Doc found himself shouting, “I don’t want a wife. I have all the women I want!”

“Woman and women is two different things,” said Suzy. “Guy knows all about women he don’t know nothing about a woman.”

Doc said, “This guy is happy that way.”

“Now you’re happy!” said Suzy. “You’re a pushover! If no dame’s got you it’s because no dame wants you. Who the hell would want to live with bugs and snakes in a joint like this?”

“Who’d want to go to bed with anybody that’s got three bucks?” said Doc cruelly.

Suzy said icily, “A smart guy. A real smart guy. He’s got what he wants. Seems to me I heard you’re writing a great big goddam highfalutin paper.”

“Who told you that?”

“Everybody knows about it. Everybody’s laughing at you behind your back—and you know why? Because everybody knows you’re kidding yourself. You ain’t never going to write that paper because you can’t write that paper. You’re just sitting here like a kid playing wish games.”

She saw her words go home as surely as though she had watched arrows drive into his chest, and misery and shame overwhelmed her. “I wish I didn’t say that,” she spoke softly. “I wish to God I never said that.”

“It might be true,” said Doc quietly. “Maybe you put your finger on the truth. Is everybody laughing at me? Is everybody laughing—?”

“My name’s Suzy,” she said.

“Are they laughing, Suzy?”

“They got no right to,” she said. “I was just fighting back—honest to God I was. I didn’t mean any of that stuff I said.”

“I love true things,”[77] said Doc. “Even when they hurt. Isn’t it better to know the truth about oneself?” And he asked it of himself. “Yes, I think it is. I think it is. You’re quite right, I’ve got nothing. That’s why I built up the whole story about my paper until I believed it myself—a little man pretending to be a big man, a fool trying to be wise.”

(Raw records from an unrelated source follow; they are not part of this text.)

-- ==== Sys2Proof/Machine/State.lean ====
section
/-! DEFINITION. The state of the block: every register, memory, queue, counter, mode and pin the spec gives
the ZW1024, as plain data, and the queue of waiting commands. Unit tables (`Tab`) list only the units that
differ from their power-on record, in rising order of their number; register widths stand in INVENTORY.md. -/

namespace Sys2Proof.Machine

/-- A table of units by number, holding no entry equal to the unit's power-on record, numbers rising. -/
abbrev Tab (α : Type) := List (Nat × α)

/-- The two variants (R1, R2). -/
inductive Variant where
  | zw1024
  | zw0256
  deriving DecidableEq, Repr

/-- The eight modes (R18), in the order of their codes 0 to 7. -/
inductive Mode where
  | bringUp
  | idle
  | run
  | replay
  | calibrate
  | standby
  | safe
  | factory
  deriving DecidableEq, Repr

/-- The error codes of a reply (R337), in the order of their values 0x0000 to 0x0016. -/
inductive Err where
  | ok
  | badOpcode
  | badArg
  | notReady
  | staleEpoch
  | denied
  | badMode
  | modePending
  | tickPast
  | badState
  | pendingFull
  | segActive
  | memError
  | memOffline
  | colLink
  | colTimeout
  | badCrc
  | badFrame
  | duplicate
  | badSeq
  | restarted
  | fwAuth
  | auth
  deriving DecidableEq, Repr

/-- The thirteen fault blocks (R410), in the order of their numbers. -/
inductive Block where
  | cel
  | cmb
  | pqm
  | dmc
  | cap
  | wag
  | lnk
  | tim
  | col
  | kpr
  | aux
  | bgs
  | spd
  deriving DecidableEq, Repr

/-- An owner context and secure attribute (R386); the power-on record is context 0, secure. -/
structure Own where
  owner : Nat := 0
  secure : Bool := true
  deriving DecidableEq, Repr

/-- One waggle event (R202); `taint` marks, in replay, one that descends from a TAINT entry (R441). -/
structure Event where
  origin : Nat
  channel : Nat
  level : Bool
  gen : Nat
  srcId : Nat
  taint : Bool := false
  deriving DecidableEq, Repr

/-! ### Cells and synthesis (03, 04) -/

/-- The states of a cell (R59). -/
inductive CellSt where
  | off
  | bound
  | armed
  | running
  | paused
  | reflock
  deriving DecidableEq, Repr

/-- One loop level of a cell (R75). -/
structure LoopLvl where
  active : Bool := false
  openStep : Nat := 0
  done : Nat := 0
  deriving DecidableEq, Repr

/-- Where the sample just emitted leaves a cell when the instant of the next one comes (R69, R77): its position, and why
it stops there, 1 END, 2 LOOP_UNMATCHED, else 0. -/
structure NextPos where
  step : Nat := 0
  pos : Nat := 0
  passes : Nat := 0
  dead : Nat := 0
  loops : Tab LoopLvl := []
  stop : Nat := 0
  deriving DecidableEq, Repr

/-- The tables a `CELL_ARM` named and made active (R65, R131): granule ranges as (first granule, count). -/
structure ArmInfo where
  stepBase : Nat
  stepCount : Nat
  jmapBase : Nat
  jmapCount : Nat
  firstStep : Nat
  areas : List (Nat × Nat)
  queues : List Nat
  deriving DecidableEq, Repr

/-- The signature block a cell is forming (R436): block, samples, CRC register, check of the piece begun,
checks of the whole pieces, tick of each piece's first sample and of the last sample; in replay, that a sample
was missing or LATE that the journal played (R442). -/
structure SigAcc where
  blk : Nat := 0
  count : Nat := 0
  crc : Nat := 0xFFFFFFFF
  piece : Nat := 0
  pieces : List Nat := []
  ticks : List Nat := []
  last : Nat := 0
  starved : Bool := false
  lateLocal : Bool := false
  deriving DecidableEq, Repr

/-- One cell with its synthesis path (R55-R89, R109-R118, R169, R436). `n` is the index of the next sample
of its grid, `pos`, `step`, `passes` and `loops` the walk, `hist` the s1 values of the run so far (newest
first); `arms` holds what accepted arms made active, by the serial of the command, until they are decided; `entering` says that
a jump's target is entered at the end of its dead time (R80), `haltAt` is the sample at which the last stop or pause took effect,
`acted` one more than the tick of the last decision on the cell (R62). -/
structure Cell where
  st : CellSt := .off
  domain : Nat := 0
  ratio : Nat := 0
  target : Sel := ⟨2, 0⟩
  bridge : Nat := 0
  park : Int := 0
  slip : Bool := false
  group : Nat := 63
  epoch : Word := 0
  flags : Word := 0
  lateCount : Nat := 0
  underrunCount : Nat := 0
  emitCount : Word := 0
  step : Nat := 0
  pos : Nat := 0
  passes : Nat := 0
  dead : Nat := 0
  next : Option NextPos := none
  loops : Tab LoopLvl := []
  mRef : Nat := 0
  nRef : Nat := 0
  n : Nat := 0
  hold : Int := 0
  arm : Option ArmInfo := none
  arms : List (Nat × ArmInfo) := []
  gen : Nat := 0
  tainted : Bool := false
  markers : Nat := 0
  out : Word := 0
  outValid : Bool := false
  shift : Nat := 0
  format : Nat := 0
  pdEn : Bool := false
  pdAddr : Nat := 0
  gU : Int := 0x10000000
  oU : Int := 0
  gC : Int := 0x10000000
  oC : Int := 0
  ddsA : Nat := 0
  ddsHi : Word := 0
  hist : List Int := []
  clipPre : Bool := false
  clipOut : Bool := false
  clipPreCount : Nat := 0
  clipOutCount : Nat := 0
  inGap : Bool := false
  gapRun : Nat := 0
  gapFirst : Nat := 0
  gapQ : Nat := 0
  gapEmpty : Bool := false
  gapCount : Nat := 0
  slipTotal : Nat := 0
  lastGap : Nat := 0
  lateRun : Nat := 0
  lateFirst : Nat := 0
  sig : SigAcc := {}
  lateInject : Nat := 0
  entering : Bool := false
  haltAt : Option Nat := none
  acted : Nat := 0
  deriving DecidableEq, Repr

/-! ### Comb (05) -/

/-- A memory of the comb that no host addresses, the keeper scratchpad or the queue-context cache (R119, R141): its words with an
uncorrectable and with a single-bit error, its granules remapped to spares, and those marked bad (R142). -/
structure InnerMem where
  ue : List Nat := []
  ce : List Nat := []
  spares : List Nat := []
  bad : List Nat := []
  deriving DecidableEq, Repr

/-- A line of the queue-context cache (R151): the queue whose context it holds, and whether it is newer than the copy in DRAM
(R138). -/
structure CtxLine where
  queue : Option Nat := none
  dirty : Bool := false
  deriving DecidableEq, Repr

/-- The queue-context cache, 131,072 lines of 32 bytes by their place, and the error marks of cache and scratchpad. -/
structure Inner where
  lines : Tab CtxLine := []
  cache : InnerMem := {}
  scratch : InnerMem := {}
  deriving DecidableEq, Repr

“Fauna will kill me,” Suzy moaned. “She’ll wring my neck. Say, Doc, you got no right to take mad talk from a two-bit hustler—you got no right.”

“What’s it matter where the truth comes from,” he said, “if it’s the truth?”

Suzy said, “Doc, I never felt so lousy in my life. Get mad at me, won’t you?”

“Why should I get mad? Maybe you’ve stopped a bunch of nonsense. Perhaps you’ve nipped a fool in the bud.”

“Get mad at me,” she begged. “Here! Take a punch at me.”

Doc chuckled. “I wish it could be that easy.”

Suzy said sadly, “Then I ain’t got any choice,” and she shrilled at him, “Why you goddam bum! You lousy stinking fool! Who the hell d’you think you are?”

There was a flutter of footsteps and the door burst open.

It was Becky. “Suzy! You’re late. The Rattlesnakes are here. Come on! Get into your tomato dress.”

“It’s called ‘Love Apples,’ ” said Suzy quietly. “So long, Doc,” and she followed Becky out.

Doc watched them go. He said aloud, “That’s probably the only completely honest human I have ever met.” His eyes wandered to the table and suddenly he bellowed, “Goddam it! She made me miss the time. The dirty bitch! I’ve got to do it all over.” And he dumped the contents of the glass dishes into his slop bucket.